Haydn’s keyboard concerto in G major, Hob. XVIII:4, was written during Haydn’s employment at the Esterházy court (1761-1790), probably around 1770. It was first published in 1784 by the Parisian editor Boyer, and performed on 28th April of the same year at the Concert Spirituel in Paris by the blind pianist Maria Theresia von Paradis. In September 1784 Mozart wrote his keyboard concerto no. 18 (K. 456) in B flat major for the same pianist.
Not taking into consideration the concerto for harpsichord and violin or the small-scale concertini and divertimenti, we know of only three authentic concerti by Haydn intended to be performed on the harpsichord or fortepiano (thus not on the organ). These are the concerti in F major (Hob. XVIII:3, ca. 1765), in G major (Hob. XVIII:4, ca. 1770) and the famous concerto in D major (Hob. XVIII:11, before 1784).
Unlike Mozart (who wrote 27 keyboard concerti), therefore, it would perhaps be difficult to argue that Haydn made a major contribution to (the development of) this genre. He probably made more impact with his piano trios, piano sonatas, string quartets and symphonies. In fact, most music lovers know only of his D major concerto.
One possible explanation for Haydn’s relative lack of devotion to this popular genre might, of course, be his own fairly moderate, even if competent, keyboard skills.

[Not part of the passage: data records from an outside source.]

-- ==== Sys2Proof/WellFormed.lean ====
section
/-! DEFINITION. The one check an instruction needs beside the widths of its fields. -/

namespace Sys2Proof

/-- An instruction is well formed when it is the decoding of some bus write. Every operand field has
its width in its type; `illegal` stands only for the words 30_encoding R100 calls illegal. -/
def Instr.wellFormed : Instr → Bool
  | .illegal w => isIllegalWord w
  | .prepare => true
  | .latch => true
  | .noteOn _ _ _ => true
  | .noteOff _ _ _ => true
  | .render _ => true
  | .flush => true
  | .filterReset _ => true
  | .waveSine _ => true
  | .waveSaw _ => true
  | .waveSquare _ => true
  | .waveTriangle _ => true
  | .fmodeLp => true
  | .fmodeBp => true
  | .fmodeHp => true
  | .fmodeReserved => true
  | .algo0 => true
  | .algo1 => true
  | .algo2 => true
  | .algo3 => true
  | .algo4 => true
  | .algo5 => true
  | .algo6 => true
  | .algo7 => true

end Sys2Proof
end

Mozart was much more of a keyboard virtuoso, frequently and spectacularly perfoming his own works in public.
The beautifully-written concerto nr. 4 in G major is a very interesting and pianistically appealing work.
The ritornello form of the dramatic opening Allegro of Hob. XVIII:4 and its traditional keyboard style remind us of the Baroque concerto. The virtuosity, the expressive chromatic harmony and the modulatory passages, however, reveal more progressive development.
The Adagio (in C major), with muted strings, is surprisingly simple, but at the same time expressive and sombre. The 3rd and final movement is a witty and resourceful rondo in 2/4 time. In this movement Haydn wrote out the cadenza himself.